Task brief
When you find the word "lineTime" in a line of the entries, please copy the whole line.

#### Extracted material ####

/-- The acceptance of channel `i`'s run `r`, from `a` to `b` (R70, R72, R73, R75, R78–R80). A start run makes the channel NORMAL and writes an
initial INPUT record. In NORMAL the change counts; below the chatter limit INPUT is written, but for the end of a PULSE input's pulse, and
at the limit the channel becomes CHATTERING, INPUT is latched and CHATTER is written. In CHATTERING the quiet count returns to 0. Each record
is dated at the run's first sample and delivered. -/
def channelAccepts (i : InputNo) (r : Run) (a b : State) : Prop :=
  let c := a.input.channels[i]
  let x := c.changedTo r
  let silent := c.defn.pulse = true ∧ r.level = .inactive
  let below := c.chatterCount < a.settings.chatterLimit
  (c.mode = .starting →
      ∃ q, tells q .input r.first i.val (if r.level = .inactive then 2 else 3) none ∧ q.uncertain = false ∧
        wroteInput i q (withChannel i
          { c with
            mode := .normal, accepted := some r.level, run := none, chatterCount := 0, quietCount := 0, changed := false
            delivered := some (r.level, r.first) } a) b) ∧
    (c.mode = .normal → below → silent → b = withChannel i { x with chatterCount := c.chatterCount + 1 } a) ∧
    (c.mode = .normal → below → ¬ silent →
      ∃ q, tells q .input r.first i.val (levelNumber r.level) none ∧ q.uncertain = false ∧
        wroteInput i q (withChannel i
          { x with chatterCount := c.chatterCount + 1, delivered := some (r.level, r.first) } a) b) ∧
    (c.mode = .normal → ¬ below →
      b.query.latched.getLsbD 4 = true ∧
        ∃ q, tells q .chatter r.first i.val 0 (some (levelNumber r.level)) ∧ q.uncertain = false ∧
          wroteInput i q (withChannel i { x with mode := .chattering, chatterCount := 0, quietCount := 0 } a) b) ∧
    (c.mode = .chattering → b = withChannel i { x with quietCount := 0 } a)

/-- The end of a chatter second for channel `i`, from `a` to `b` (R76, R78, R80): a channel that settles writes SETTLED, dated at the latest sample,
and the record is delivered; any other is the only thing that changes. -/
def channelEnds (i : InputNo) (a b : State) : Prop :=
  ∃ x, secondOver a.input.channels[i] x a.input.sampleDate ∧
    (¬ settling a.input.channels[i] → b = withChannel i x a) ∧
    ∀ l, settling a.input.channels[i] → a.input.channels[i].accepted = some l →
      ∃ q, tells q .settled a.input.sampleDate i.val (levelNumber l) none ∧ q.uncertain = false ∧
        wroteInput i q (withChannel i x a) b

/-- Channel `i`'s turn at the end of a chatter second, from `a` to `b`: its end alone, or, where it takes its acceptance there, the two in either
order (log entry 9). The counter of free values may move. -/
def channelTurn (accepting : Prop) (i : InputNo) (a b : State) : Prop :=
  ∃ n, (¬ accepting → channelEnds i (a.setChoices n) b) ∧
    (accepting → ∀ r, a.input.channels[i].run = some r → ∃ m,
      (channelAccepts i r (a.setChoices n) m ∧ channelEnds i m b) ∨
        (channelEnds i (a.setChoices n) m ∧ channelAccepts i r m b))

/-- One channel's turn at the end of a chatter second: its end alone, or, where `accepting`, its acceptance with it in either order. -/
def secondTaken (limit : Nat) (accepting : Bool) (c x : Channel) (d : Date) : Prop :=
  (accepting = false → secondOver c x d) ∧
    (accepting = true → ∀ r, c.run = some r → ∃ m,
      (acceptedAs limit c r m ∧ secondOver m x d) ∨ (secondOver c m d ∧ acceptedAs limit m r x))

/-- The records that channels write (R73). -/
def ofChannels (rs : List Record) : List Record :=
  rs.filter fun r => r.kind == .input || r.kind == .chatter || r.kind == .settled

/-! ### Points and check entries -/

/-- A point wrote one outcome, dated at `date` and UNCERTAIN where `doubt` holds, entered a state, and the record was handed on to the check
entries of the point (R135, R144); `marked` tells what more came of it. -/
def pointTells (p : PointNo) (outcome : PointOutcome) (code : Nat) (value : Option Int) (date : Date) (doubt : Prop) (x : PointState)
    (marked : Record → State → Prop) (s t : State) : Prop :=
  t.points[p].state = x ∧
    ∃ q v, wroteFirst q s t ∧ tells q .point date p.val code value ∧ (q.uncertain = true ↔ doubt) ∧
      (∃ u, justWrote q (s.setPoints t.points) u ∧ deliveredToEntries p outcome x date u v) ∧ marked q v

/-- A point wrote an outcome that raises no mark, UNCERTAIN with its date's class alone. -/
def pointWrites (p : PointNo) (outcome : PointOutcome) (code : Nat) (value : Option Int) (date : Date) (x : PointState)
    (s t : State) : Prop :=
  pointTells p outcome code value date (doubtfulDate date = true) x (fun _ v => t = v) s t

/-- A point wrote LOST_DETECTION, BOTH_DETECTED, OVERTIME or FAILED_TO_START: a definition that asks for a mark raises one of reason POINT, 120 s
before and 60 s after the outcome's date, after the record; another raises none (R139). -/
def pointFails (p : PointNo) (dfn : PointDef) (outcome : PointOutcome) (code : Nat) (date : Date) (doubt : Prop) (x : PointState)
    (s t : State) : Prop :=
  pointTells p outcome code none date doubt x (fun q v =>
    (dfn.markOnFailure = true → raisedMark q 0 (byteOf p.val) date.time 120 60 s t) ∧
      (dfn.markOnFailure = false → t = v)) s t

/-- The movement that an outcome `q` ended was handed on to the check entries of the point, and counted (R137, R144): one more, or at the wrap 0,
where an interval above 0 sets service-due and writes SERVICE with the interval after the outcome, and an interval of 0 does nothing more. -/
def movementCounted (p : PointNo) (interval : Nat) (outcome : PointOutcome) (q : Record) (date : Date) (s t : State) : Prop :=
  ∃ points u v, justWrote q (s.setPoints points) u ∧ deliveredToEntries p outcome t.points[p].state date u v ∧
    (s.points[p].service < 16777215 → t.points[p].service = s.points[p].service + 1 ∧
      t.points[p].serviceDue = s.points[p].serviceDue ∧ t.journal = v.journal) ∧
    (s.points[p].service = 16777215 → t.points[p].service = 0 ∧
      (interval = 0 → t.points[p].serviceDue = s.points[p].serviceDue ∧ t.journal = v.journal) ∧
      (0 < interval → t.points[p].serviceDue = true ∧
        ∃ x, justWrote x (v.setPoints t.points) t ∧ tells x .service date p.val 0 (some interval)))

/-- A movement was set going from `s` to `t` by a record of date `loss` (R126, R127, R130, R133): MOVING with the call's date, and its stroke deadline;
where line time has reached that already, OVERTIME at once, dated at the deadline, after the record, with its mark where one is asked for. -/
def setsMoving (p : PointNo) (dfn : PointDef) (toward : Side) (call loss : Date) (s t : State) : Prop :=
  let due := loss.time + dfn.strokeMs * 1000
  let date : Date := ⟨due, s.clock.cls⟩
  (s.clock.lineTime < due → t.points[p].state = .moving toward call loss due ∧ t.journal = s.journal) ∧
    (due ≤ s.clock.lineTime →
      pointFails p dfn .overtime 4 date (doubtfulDate loss = true ∨ doubtfulDate date = true) (.overtime toward call loss) s t)

/-- A movement ended at a detection of date `found` with an outcome that carries its stroke, MOVED, MOVED_SLOW or MOVED_LATE (R129, R131, R134, R135):
the point is DETECTED there, its stroke and its operate time are worked out, and the movement is counted (R137). -/
def movementTimed (p : PointNo) (dfn : PointDef) (side : Side) (outcome : PointOutcome) (code : Nat) (call loss found : Date) (s t : State) :
    Prop :=
  let stroke := min 2147483647 ((found.time - loss.time) / 1000)
  (∃ q, wroteFirst q s t ∧ tells q .point found p.val code (some stroke) ∧
    (q.uncertain = true ↔ doubtfulDate call = true ∨ doubtfulDate loss = true ∨ doubtfulDate found = true ∨
      found.time < loss.time ∨ found.time < call.time) ∧
    movementCounted p dfn.interval outcome q found s t) ∧
    t.points[p].state = .detected side ∧ t.points[p].lastStroke = some stroke ∧
    t.points[p].lastOperate = some (min 2147483647 ((found.time - call.time) / 1000)) ∧
    t.points[p].service = (s.points[p].service + 1) % 16777216

/-- A reference of a point that is not UNKNOWN took a record that gives it the level `level` (R121, R125–R133, R138): its view takes the level and
the date; the same level changes nothing more; the other level, a level change, acts as the point's state says. A change of a call clears the
start-failed flag, also where it makes no transition. -/
def referenceTaken (p : PointNo) (dfn : PointDef) (ref : Ref) (level : Level) (date : Date) (s t : State) : Prop :=
  let pt := s.points[p]
  let views := pt.views.put ref (.known level date)
  let changes := fun (x : Ref) (after : Level) =>
    ref = x ∧ level = after ∧ ∃ before l, pt.views.at ref = .known l before ∧ l ≠ after
  let standing := fun (x : Ref) (call : Date) => pt.views.at x = .known .active call
  let doubtful := doubtfulDate date = true
  let heedless := fun x : Point => t.points = setAt s.points p x ∧ onlyChanges [.points, .alarms] s t
  t.points[p].views = views ∧
    (∀ before, pt.views.at ref = .known level before → heedless { pt with views := views }) ∧
    (∀ side, pt.state = .detected side → changes side.other.call .active →
      let due := date.time + dfn.startMs * 1000
      let expired : Date := ⟨due, s.clock.cls⟩
      (s.clock.lineTime < due → t.points[p].state = .called side.other date due ∧ t.points[p].startFailed = false ∧
        t.journal = s.journal) ∧
        (due ≤ s.clock.lineTime → t.points[p].startFailed = true ∧
          pointFails p dfn .failedToStart 5 expired (doubtful ∨ doubtfulDate expired = true) (.detected side) s t)) ∧
    (∀ side, pt.state = .detected side → (∃ l, changes side.call l) ∨ changes side.other.call .inactive →
      heedless { pt with views := views, startFailed := false }) ∧
    (∀ side call, pt.state = .detected side → changes side.detection .inactive → standing side.other.call call →
      setsMoving p dfn side.other call date s t) ∧
    (∀ side, pt.state = .detected side → changes side.detection .inactive → (∀ call, ¬ standing side.other.call call) →
      pointFails p dfn .lostDetection 6 date doubtful .lost s t) ∧
    (∀ side, pt.state = .detected side → changes side.other.detection .active →
      pointFails p dfn .bothDetected 8 date doubtful .both s t) ∧
    (∀ toward call d, pt.state = .called toward call d → changes toward.call .inactive →
      t.points[p].state = .detected toward.other ∧ t.points[p].startFailed = false ∧ t.journal = s.journal) ∧
    (∀ toward call d l, pt.state = .called toward call d → changes toward.other.call l →
      heedless { pt with views := views, startFailed := false }) ∧
    (∀ toward call d, pt.state = .called toward call d → changes toward.other.detection .inactive →
      setsMoving p dfn toward call date s t) ∧
    (∀ toward call d, pt.state = .called toward call d → changes toward.detection .active →
      pointFails p dfn .bothDetected 8 date doubtful .both s t) ∧
    (∀ toward call loss d, pt.state = .moving toward call loss d → changes toward.detection .active → pt.service ≤ 16777215 →
      let stroke := min 2147483647 ((date.time - loss.time) / 1000)
      let uncertain := doubtfulDate call = true ∨ doubtfulDate loss = true ∨ doubtful ∨ date.time < loss.time ∨ date.time < call.time
      let slow := 4 ≤ (pt.trend toward).count ∧ ∃ v, (pt.trend toward).value = some v ∧ v * 5 < stroke * 4
      (slow → movementTimed p dfn toward .movedSlow 1 call loss date s t) ∧
        (¬ slow → movementTimed p dfn toward .moved 0 call loss date s t) ∧
        t.points[p].trend toward.other = pt.trend toward.other ∧
        (uncertain → t.points[p].trend toward = pt.trend toward) ∧
        (¬ uncertain → (t.points[p].trend toward).count = min 255 ((pt.trend toward).count + 1) ∧
          ((pt.trend toward).value = none → (t.points[p].trend toward).value = some stroke) ∧
          ∀ v, (pt.trend toward).value = some v →
            ∃ w : Nat, (t.points[p].trend toward).value = some w ∧ roundsTo ((stroke : Int) - v) 8 ((w : Int) - v))) ∧
    (∀ toward call loss d, pt.state = .moving toward call loss d → changes toward.other.detection .active → pt.service ≤ 16777215 →
      (∃ q, wroteFirst q s t ∧ tells q .point date p.val 3 none ∧ (q.uncertain = true ↔ doubtfulDate loss = true ∨ doubtful) ∧
        movementCounted p dfn.interval .returned q date s t) ∧
        t.points[p].state = .detected toward.other ∧ t.points[p].trendNormal = pt.trendNormal ∧
        t.points[p].trendReverse = pt.trendReverse ∧ t.points[p].service = (pt.service + 1) % 16777216) ∧
    (∀ (toward side : Side) (call loss : Date), pt.state = .overtime toward call loss → changes side.detection .active →
      pt.service ≤ 16777215 →
        movementTimed p dfn side .movedLate 2 call loss date s t ∧ t.points[p].trendNormal = pt.trendNormal ∧
          t.points[p].trendReverse = pt.trendReverse) ∧
    (∀ (side : Side) (l : Level), changes side.call l →
      ((∃ toward call loss d, pt.state = .moving toward call loss d) ∨ (∃ toward call loss, pt.state = .overtime toward call loss) ∨
        pt.state = .lost ∨ pt.state = .both) →
      heedless { pt with views := views, startFailed := false }) ∧
    (∀ side : Side, pt.state = .lost → changes side.detection .active →
      pointWrites p .detectionRestored 7 none date (.detected side) s t) ∧
    (∀ side : Side, pt.state = .both → changes side.detection .inactive →
      pointWrites p .detectionRestored 7 none date (.detected side.other) s t)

####

Written reply
  (s.clock.lineTime < due → t.points[p].state = .moving toward call loss due ∧ t.journal = s.journal) ∧
    (due ≤ s.clock.lineTime →
      (s.clock.lineTime < due → t.points[p].state = .called side.other date due ∧ t.points[p].startFailed = false ∧
        (due ≤ s.clock.lineTime → t.points[p].startFailed = true ∧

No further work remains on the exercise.